AHIP Institute: Startups share strategies for success

LAS VEGAS--The shift to consumer-driven healthcare has paved the way for innovative, disruptive companies to flourish even in the notoriously tough-to-enter health insurance industry, executives said Thursday at the 2016 AHIP Institute.

Disruption, however, isn’t about putting other companies out of business, but about driving change for the better across the healthcare system, according to Vivek Garipalli, CEO and co-founder of Medicare Advantage insurer Clover Health. And that means putting members first.

“What excites us most at Clover is that we’re constantly discussing how to tie long-term profitability to improving our members’ lives,” he said.

For Clover, that means taking on the unique challenges of managing seniors’ care with the aid of cutting-edge technology. One of the company’s first tech projects, Garipalli said, was a cloud-based data warehouse to streamline the “messy” array of clinical information.

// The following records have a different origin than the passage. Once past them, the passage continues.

/-! ### raiseAsserting -/

@[simp] theorem State.raiseAsserting_cfg (f : RecordedFault) : (s.raiseAsserting f).cfg = s.cfg := by unfold State.raiseAsserting; split <;> rfl
@[simp] theorem State.raiseAsserting_inited (f : RecordedFault) : (s.raiseAsserting f).inited = s.inited := by unfold State.raiseAsserting; split <;> rfl
@[simp] theorem State.raiseAsserting_cap (f : RecordedFault) : (s.raiseAsserting f).cap = s.cap := by unfold State.raiseAsserting; split <;> rfl
@[simp] theorem State.raiseAsserting_wc (f : RecordedFault) : (s.raiseAsserting f).wc = s.wc := by unfold State.raiseAsserting; split <;> rfl
@[simp] theorem State.raiseAsserting_rc (f : RecordedFault) : (s.raiseAsserting f).rc = s.rc := by unfold State.raiseAsserting; split <;> rfl
@[simp] theorem State.raiseAsserting_mem (f : RecordedFault) : (s.raiseAsserting f).mem = s.mem := by unfold State.raiseAsserting; split <;> rfl
@[simp] theorem State.raiseAsserting_portP (f : RecordedFault) : (s.raiseAsserting f).portP = s.portP := by unfold State.raiseAsserting; split <;> rfl
@[simp] theorem State.raiseAsserting_portC (f : RecordedFault) : (s.raiseAsserting f).portC = s.portC := by unfold State.raiseAsserting; split <;> rfl
@[simp] theorem State.raiseAsserting_portH (f : RecordedFault) : (s.raiseAsserting f).portH = s.portH := by unfold State.raiseAsserting; split <;> rfl
@[simp] theorem State.raiseAsserting_staleWc (f : RecordedFault) : (s.raiseAsserting f).staleWc = s.staleWc := by unfold State.raiseAsserting; split <;> rfl
@[simp] theorem State.raiseAsserting_staleRc (f : RecordedFault) : (s.raiseAsserting f).staleRc = s.staleRc := by unfold State.raiseAsserting; split <;> rfl
@[simp] theorem State.raiseAsserting_turn (f : RecordedFault) : (s.raiseAsserting f).turn = s.turn := by unfold State.raiseAsserting; split <;> rfl
@[simp] theorem State.raiseAsserting_sched (f : RecordedFault) : (s.raiseAsserting f).sched = s.sched := by unfold State.raiseAsserting; split <;> rfl
@[simp] theorem State.raiseAsserting_draws (f : RecordedFault) : (s.raiseAsserting f).draws = s.draws := by unfold State.raiseAsserting; split <;> rfl

/-! ### violated -/

@[simp] theorem State.violated_cfg (race : Option RecordedFault) (i : Instr) : (s.violated race i).cfg = s.cfg := by cases race <;> simp [State.violated]
@[simp] theorem State.violated_inited (race : Option RecordedFault) (i : Instr) : (s.violated race i).inited = s.inited := by cases race <;> simp [State.violated]
@[simp] theorem State.violated_cap (race : Option RecordedFault) (i : Instr) : (s.violated race i).cap = s.cap := by cases race <;> simp [State.violated]
@[simp] theorem State.violated_wc (race : Option RecordedFault) (i : Instr) : (s.violated race i).wc = s.wc := by cases race <;> simp [State.violated]
@[simp] theorem State.violated_rc (race : Option RecordedFault) (i : Instr) : (s.violated race i).rc = s.rc := by cases race <;> simp [State.violated]
@[simp] theorem State.violated_mem (race : Option RecordedFault) (i : Instr) : (s.violated race i).mem = s.mem := by cases race <;> simp [State.violated]
@[simp] theorem State.violated_portP (race : Option RecordedFault) (i : Instr) : (s.violated race i).portP = s.portP := by cases race <;> simp [State.violated]
@[simp] theorem State.violated_portC (race : Option RecordedFault) (i : Instr) : (s.violated race i).portC = s.portC := by cases race <;> simp [State.violated]
@[simp] theorem State.violated_portH (race : Option RecordedFault) (i : Instr) : (s.violated race i).portH = s.portH := by cases race <;> simp [State.violated]
@[simp] theorem State.violated_staleWc (race : Option RecordedFault) (i : Instr) : (s.violated race i).staleWc = s.staleWc := by cases race <;> simp [State.violated]
@[simp] theorem State.violated_staleRc (race : Option RecordedFault) (i : Instr) : (s.violated race i).staleRc = s.staleRc := by cases race <;> simp [State.violated]
@[simp] theorem State.violated_turn (race : Option RecordedFault) (i : Instr) : (s.violated race i).turn = s.turn := by cases race <;> simp [State.violated]
@[simp] theorem State.violated_sched (race : Option RecordedFault) (i : Instr) : (s.violated race i).sched = s.sched := by cases race <;> simp [State.violated]
@[simp] theorem State.violated_draws (race : Option RecordedFault) (i : Instr) : (s.violated race i).draws = s.draws := by cases race <;> simp [State.violated]

/-! ### afterRead -/

@[simp] theorem State.afterRead_cfg (i : Nat) : (s.afterRead i).cfg = s.cfg := rfl
@[simp] theorem State.afterRead_inited (i : Nat) : (s.afterRead i).inited = s.inited := rfl
@[simp] theorem State.afterRead_cap (i : Nat) : (s.afterRead i).cap = s.cap := rfl
@[simp] theorem State.afterRead_wc (i : Nat) : (s.afterRead i).wc = s.wc := rfl
@[simp] theorem State.afterRead_rc (i : Nat) : (s.afterRead i).rc = s.rc := rfl
@[simp] theorem State.afterRead_mem (i : Nat) : (s.afterRead i).mem = s.mem := rfl
@[simp] theorem State.afterRead_portP (i : Nat) : (s.afterRead i).portP = s.portP := rfl
@[simp] theorem State.afterRead_portC (i : Nat) : (s.afterRead i).portC = s.portC := rfl
@[simp] theorem State.afterRead_portH (i : Nat) : (s.afterRead i).portH = s.portH := rfl
@[simp] theorem State.afterRead_faults (i : Nat) : (s.afterRead i).faults = s.faults := rfl
@[simp] theorem State.afterRead_staleWc (i : Nat) : (s.afterRead i).staleWc = s.staleWc := rfl
@[simp] theorem State.afterRead_staleRc (i : Nat) : (s.afterRead i).staleRc = s.staleRc := rfl
@[simp] theorem State.afterRead_turn (i : Nat) : (s.afterRead i).turn = s.turn := rfl
@[simp] theorem State.afterRead_sched (i : Nat) : (s.afterRead i).sched = s.sched := rfl

/-! ### storeByte -/

@[simp] theorem State.storeByte_cfg (i : Nat) (v : Byte) : (s.storeByte i v).cfg = s.cfg := rfl
@[simp] theorem State.storeByte_inited (i : Nat) (v : Byte) : (s.storeByte i v).inited = s.inited := rfl
@[simp] theorem State.storeByte_cap (i : Nat) (v : Byte) : (s.storeByte i v).cap = s.cap := rfl
@[simp] theorem State.storeByte_wc (i : Nat) (v : Byte) : (s.storeByte i v).wc = s.wc := rfl
@[simp] theorem State.storeByte_rc (i : Nat) (v : Byte) : (s.storeByte i v).rc = s.rc := rfl
@[simp] theorem State.storeByte_portP (i : Nat) (v : Byte) : (s.storeByte i v).portP = s.portP := rfl
@[simp] theorem State.storeByte_portC (i : Nat) (v : Byte) : (s.storeByte i v).portC = s.portC := rfl
@[simp] theorem State.storeByte_portH (i : Nat) (v : Byte) : (s.storeByte i v).portH = s.portH := rfl
@[simp] theorem State.storeByte_faults (i : Nat) (v : Byte) : (s.storeByte i v).faults = s.faults := rfl
@[simp] theorem State.storeByte_staleWc (i : Nat) (v : Byte) : (s.storeByte i v).staleWc = s.staleWc := rfl
@[simp] theorem State.storeByte_staleRc (i : Nat) (v : Byte) : (s.storeByte i v).staleRc = s.staleRc := rfl
@[simp] theorem State.storeByte_turn (i : Nat) (v : Byte) : (s.storeByte i v).turn = s.turn := rfl
@[simp] theorem State.storeByte_sched (i : Nat) (v : Byte) : (s.storeByte i v).sched = s.sched := rfl
@[simp] theorem State.storeByte_draws (i : Nat) (v : Byte) : (s.storeByte i v).draws = s.draws := rfl

/-! ### sampled -/

@[simp] theorem State.sampled_cfg (p : Port) (now : Bool) : (s.sampled p now).cfg = s.cfg := rfl
@[simp] theorem State.sampled_inited (p : Port) (now : Bool) : (s.sampled p now).inited = s.inited := rfl
@[simp] theorem State.sampled_cap (p : Port) (now : Bool) : (s.sampled p now).cap = s.cap := rfl
@[simp] theorem State.sampled_wc (p : Port) (now : Bool) : (s.sampled p now).wc = s.wc := rfl
@[simp] theorem State.sampled_rc (p : Port) (now : Bool) : (s.sampled p now).rc = s.rc := rfl
@[simp] theorem State.sampled_mem (p : Port) (now : Bool) : (s.sampled p now).mem = s.mem := rfl
@[simp] theorem State.sampled_portP (p : Port) (now : Bool) : (s.sampled p now).portP = s.portP := rfl
@[simp] theorem State.sampled_portC (p : Port) (now : Bool) : (s.sampled p now).portC = s.portC := rfl
@[simp] theorem State.sampled_portH (p : Port) (now : Bool) : (s.sampled p now).portH = s.portH := rfl
@[simp] theorem State.sampled_faults (p : Port) (now : Bool) : (s.sampled p now).faults = s.faults := rfl
@[simp] theorem State.sampled_turn (p : Port) (now : Bool) : (s.sampled p now).turn = s.turn := rfl
@[simp] theorem State.sampled_sched (p : Port) (now : Bool) : (s.sampled p now).sched = s.sched := rfl

/-! ### commitCursors -/

@[simp] theorem State.commitCursors_cfg (plan : Plan) : (s.commitCursors plan).cfg = s.cfg := rfl
@[simp] theorem State.commitCursors_inited (plan : Plan) : (s.commitCursors plan).inited = s.inited := rfl
@[simp] theorem State.commitCursors_cap (plan : Plan) : (s.commitCursors plan).cap = s.cap := rfl
@[simp] theorem State.commitCursors_mem (plan : Plan) : (s.commitCursors plan).mem = s.mem := rfl
@[simp] theorem State.commitCursors_portP (plan : Plan) : (s.commitCursors plan).portP = s.portP := rfl
@[simp] theorem State.commitCursors_portC (plan : Plan) : (s.commitCursors plan).portC = s.portC := rfl
@[simp] theorem State.commitCursors_portH (plan : Plan) : (s.commitCursors plan).portH = s.portH := rfl
@[simp] theorem State.commitCursors_faults (plan : Plan) : (s.commitCursors plan).faults = s.faults := rfl
@[simp] theorem State.commitCursors_turn (plan : Plan) : (s.commitCursors plan).turn = s.turn := rfl
@[simp] theorem State.commitCursors_sched (plan : Plan) : (s.commitCursors plan).sched = s.sched := rfl
@[simp] theorem State.commitCursors_draws (plan : Plan) : (s.commitCursors plan).draws = s.draws := rfl

/-! ### bound -/

@[simp] theorem State.bound_cfg (b : Bool) (c : Idx) : (s.bound b c).cfg = s.cfg := rfl
@[simp] theorem State.bound_mem (b : Bool) (c : Idx) : (s.bound b c).mem = s.mem := rfl
@[simp] theorem State.bound_portP (b : Bool) (c : Idx) : (s.bound b c).portP = s.portP := rfl
@[simp] theorem State.bound_portC (b : Bool) (c : Idx) : (s.bound b c).portC = s.portC := rfl
@[simp] theorem State.bound_portH (b : Bool) (c : Idx) : (s.bound b c).portH = s.portH := rfl
@[simp] theorem State.bound_faults (b : Bool) (c : Idx) : (s.bound b c).faults = s.faults := rfl
@[simp] theorem State.bound_turn (b : Bool) (c : Idx) : (s.bound b c).turn = s.turn := rfl
@[simp] theorem State.bound_sched (b : Bool) (c : Idx) : (s.bound b c).sched = s.sched := rfl
@[simp] theorem State.bound_draws (b : Bool) (c : Idx) : (s.bound b c).draws = s.draws := rfl

/-! ### powerOn -/

@[simp] theorem State.powerOn_cfg : (s.powerOn).cfg = s.cfg := rfl
@[simp] theorem State.powerOn_turn : (s.powerOn).turn = s.turn := rfl
@[simp] theorem State.powerOn_sched : (s.powerOn).sched = s.sched := rfl
@[simp] theorem State.powerOn_draws : (s.powerOn).draws = s.draws := rfl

It also is improving its predictive analytics modeling with the goal of intervening with members before claims costs rise.

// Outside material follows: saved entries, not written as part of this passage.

-- ==== Sys2Proof/Tests/Slice0.lean ====
section
/-! SUPPORT. Tests with expected results from the spec's own examples, and for every statement with hypotheses a witness
that meets them all. -/

namespace Sys2Proof.Tests
open Sys2Proof Sys2Proof.Machine

/-! ### Helpers -/

/-- A cursor (lap, idx) as the spec writes one. -/
def cur (lap idx : Nat) : Cursor := { lap := decide (lap = 1), idx := BitVec.ofNat 15 idx }

/-- Consecutive cells from cell `a` upward. -/
def cells : Nat → List Byte → Memory
  | _, [] => []
  | a, b :: bs => (a, b) :: cells (a + 1) bs

/-- An initialised, idle block. -/
def ready (cap : Nat) (w r : Cursor) (m : Memory) : State :=
  { State.reset with inited := true, cap := BitVec.ofNat 15 cap, wc := w, rc := r, mem := m }

/-- The same machine with another configuration. -/
def withConfig (s : State) (a : AssertMode) (v : CursorView) (storageBytes : Nat) : State :=
  { s with cfg := { Config.standard with assertMode := a, cursorView := v, storageBytes := storageBytes } }

/-- The command of instruction `i` with payload `d`, from the agent of port `p`. -/
def commandOf (s : State) (p : Port) (i : Instr) (d : List Byte) : Command :=
  { agent := s.cfg.agentOf p, word := encode i, payload := d }

/-- `s` with instruction `i` and payload `d` presented at port `p`, whose step it is. -/
def give (s : State) (p : Port) (i : Instr) (d : List Byte) : State :=
  (s.issue p (commandOf s p i d)).setTurn p

/-- What one step of an instruction answers, seen through `f`; none where it stops. -/
def seen {α : Type} (f : State → α) : Result → Option α
  | .next t => some (f t)
  | _ => none

/-- The last response of a port. -/
def lastOf (p : Port) (t : State) : Option Response := (t.port p).responses.getLast?

/-- The plan of the operation in flight on a port. -/
def planOf (p : Port) (t : State) : Option Plan := ((t.port p).flight).map Flight.plan

/-! ### Decoding: every row of R107, and words 95_test_vectors.md 2.6 calls illegal -/

theorem test_decode_init : decode .host 0x10001000#32 = .ok (.init 16) := by decide
theorem test_decode_reset : decode .host 0x20000000#32 = .ok .reset := by decide
theorem test_decode_create : decode .host 0x30001000#32 = .ok (.create 16) := by decide
theorem test_decode_destroy : decode .host 0x40000000#32 = .ok .destroy := by decide
theorem test_decode_status : decode .consumer 0x50000000#32 = .ok .status := by decide
theorem test_decode_data_len : decode .consumer 0x60000000#32 = .ok .dataLen := by decide
theorem test_decode_free_len : decode .producer 0x70000000#32 = .ok .freeLen := by decide
theorem test_decode_put : decode .producer 0x80000A00#32 = .ok (.put 10) := by decide
theorem test_decode_put_force : decode .producer 0x90001400#32 = .ok (.putForce 20) := by decide
theorem test_decode_putchar : decode .producer 0xA000005A#32 = .ok (.putchar 0x5A) := by decide
theorem test_decode_putchar_force : decode .producer 0xB000005A#32 = .ok (.putcharForce 0x5A) := by decide
theorem test_decode_get : decode .consumer 0xC0000500#32 = .ok (.get 5) := by decide
theorem test_decode_getchar : decode .consumer 0xD0000000#32 = .ok .getchar := by decide
theorem test_decode_peek : decode .consumer 0xE0000000#32 = .ok .peek := by decide
theorem test_decode_rdmem : decode .consumer 0xF0000C00#32 = .ok (.rdmem 12) := by decide

/-- `PUT 10` bit by bit from R94 and R98: OPC 1000, RSV 0000, ARG 0000000000001010, BYTE 00000000. -/
theorem test_decode_put_bits : decode .producer 0b10000000000000000000101000000000#32 = .ok (.put 10) := by decide

theorem test_illegal_zero : ∀ p ∈ [Port.producer, .consumer, .host], decode p 0#32 = .illegal .noOpcode := by decide
theorem test_illegal_reserved : decode .producer 0x81000300#32 = .illegal .reservedField := by decide
theorem test_illegal_arg_in_format_b : decode .producer 0xA000015A#32 = .illegal .unusedArg := by decide
theorem test_illegal_byte_in_format_n : decode .consumer 0xD0000001#32 = .illegal .unusedByte := by decide
theorem test_illegal_byte_in_format_a : decode .consumer 0xC0000501#32 = .illegal .unusedByte := by decide
theorem test_illegal_arg_in_format_n : decode .host 0x20000100#32 = .illegal .unusedArg := by decide
theorem test_illegal_get_on_p : decode .producer 0xC0000500#32 = .illegal .wrongPort := by decide
theorem test_illegal_rdmem_on_h : decode .host 0xF0000000#32 = .illegal .wrongPort := by decide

However, particularly in the highly regulated Medicare Advantage space, “we view too-rapid growth as a real enemy,” he noted. “It’s easy to make mistakes, and we’ve definitely made our fair share.”

Oscar Health, meanwhile, thrives in the individual market because it allows the insurer to engage directly with consumers, according to CEO Mario Schlosser.

Though well-known for its atypical and clever advertising, the now-four-year-old company has learned that while marketing and member outreach is vital to a startup’s success, “you also have to build the technology behind it,” Schlosser said.

Thus, Oscar has built systems to both facilitate and measure member engagement, he said. For example, the insurer faxes patients’ doctors when they visit the emergency department and then offers a financial award for them to reach out to the patient.

Indeed, “data technology can certainly fill a very, very important, and in the right hands, transformational role for that patient,” said Harken Health CEO and co-founder Tom Vanderheyden.

But the UnitedHealth subsidiary, which operates clinics and individual and small-group market health plans in Atlanta and Chicago, is more focused on building robust patient relationships with primary care physicians in an effort to improve outcomes and lower costs.

“Technology enables the building of relationships and the facilitating of communications, but does not replace it,” he added.

A strong focus on the individual also is the core philosophy behind a startup still in its infancy, Bright Health. As co-founder and CEO Kyle Rolfing sees it, the Affordable Care Act has changed the game by getting consumers involved in all aspects of healthcare.

So the company, which will offer plans in the Colorado exchange starting next January and delve into the Medicare Advantage market the following year, will build a model that’s “really all about the individual,” he said.

For Bright Health, that will mean starting with a deep, exclusive relationship with provider partner Centura Health--a partnership based on aligned incentives and a patient-focused approach that Rolfing thinks will be the key to its success.

“We’re at the precipice of a whole new definition of what a health plan can actually be,” he said.